The extraction algorithm MUST track a "marker boundary" state:

1. Start with `marker_boundary_encountered = false`
2. While processing tokens:
   - If whitespace-only: continue (boundary not crossed)
   - If `@Tag` token found AND boundary NOT crossed: add to markers
   - If `@Tag` token found AND boundary crossed: add to tags
   - If any non-whitespace content found: set boundary = crossed

### R4: Nested Token Handling

Tag extraction MUST handle nested markdown formatting:

- Emphasis: `*@Tag*` or `_@Tag_`
- Strong: `**@Tag**` or `__@Tag__`
- Strikethrough: `~~@Tag~~`
- Links: `[@Tag](url)`

Tags inside these formatting elements are still valid and should be extracted.
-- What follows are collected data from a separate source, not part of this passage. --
-- ==== Sys2Proof/Machine/Bursts.lean ====
section
/-! DEFINITION. The burst requests (chapter 8): BURST and BURST_END. -/

namespace Sys2Proof.Machine

/-- The burst that a taken BURST begins: ARMED, its counts 0 (R135). -/
def newBurst (m : Master) (tag : Byte) (start : StartPoint) (p : Pattern) : Burst := ⟨p, m, tag, start, .armed, 0, 0, 0⟩

/-- Steps 2 to 8 of R135. -/
def burstTake (s : State) (m : Master) (tag : Byte) (o : Output) (start : StartPoint) (p : Pattern) : Reply :=
  if !s.isHolder (.out o) m then refuse s .notHolder
  else if !s.isSole (.out o) m then refuse s .notSole
  else if (s.sq o).state ≠ .running then refuse s .state
  else if (s.burst o).isSome then refuse s .busy
  else if !lineOk p (s.geom o) then refuse s .badValue
  else if !dutyOk p (s.geom o) then refuse s .duty
  else okay (s.setBurst o (some (newBurst m tag start p)))

/-- BURST (output, kind, start point, pattern) (R135). -/
def burstRequest (s : State) (m : Master) (f : Frame) : Reply :=
  withOutput s (byteAt f.payload 0) fun o =>
    match startPointOf (byteAt f.payload 2), patternOf (byteAt f.payload 1) f.payload 3 with
    | some start, some p => burstTake s m f.tag o start p
    | _, _ => refuse s .badValue

/-- BURST_END (output) (R140). -/
def burstEndRequest (s : State) (m : Master) (f : Frame) : Reply :=
  withOutput s (byteAt f.payload 0) fun o =>
    match s.burst o with
    | none => refuse s .state
    | some b =>
      if b.origin = m ∨ s.isSole (.out o) m then okay (finishBurst s o b .ended)
      else if !s.isHolder (.out o) m then refuse s .notHolder
      else refuse s .notSole

/-- BURST (R135). -/
def execBurst (m : Master) (s : State) : Out := .next (serve s m (kindIs 0x11) fun s f => burstRequest s m f)

/-- BURST_END (R140). -/
def execBurstEnd (m : Master) (s : State) : Out := .next (serve s m (kindIs 0x12) fun s f => burstEndRequest s m f)

end Sys2Proof.Machine
end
### R5: Applicable Block Types

Tag extraction applies to:
- Headings (`# Heading with @Tag`)
- Paragraphs (`@Tag in paragraph`)
- Quoute Blocks (`> @Tag in Quote`)
- List items (each item can have its own markers)

---

## Parsing Logic

### R6: Heading-Based Hierarchy

The parser MUST create a hierarchical shard structure based on markdown headings.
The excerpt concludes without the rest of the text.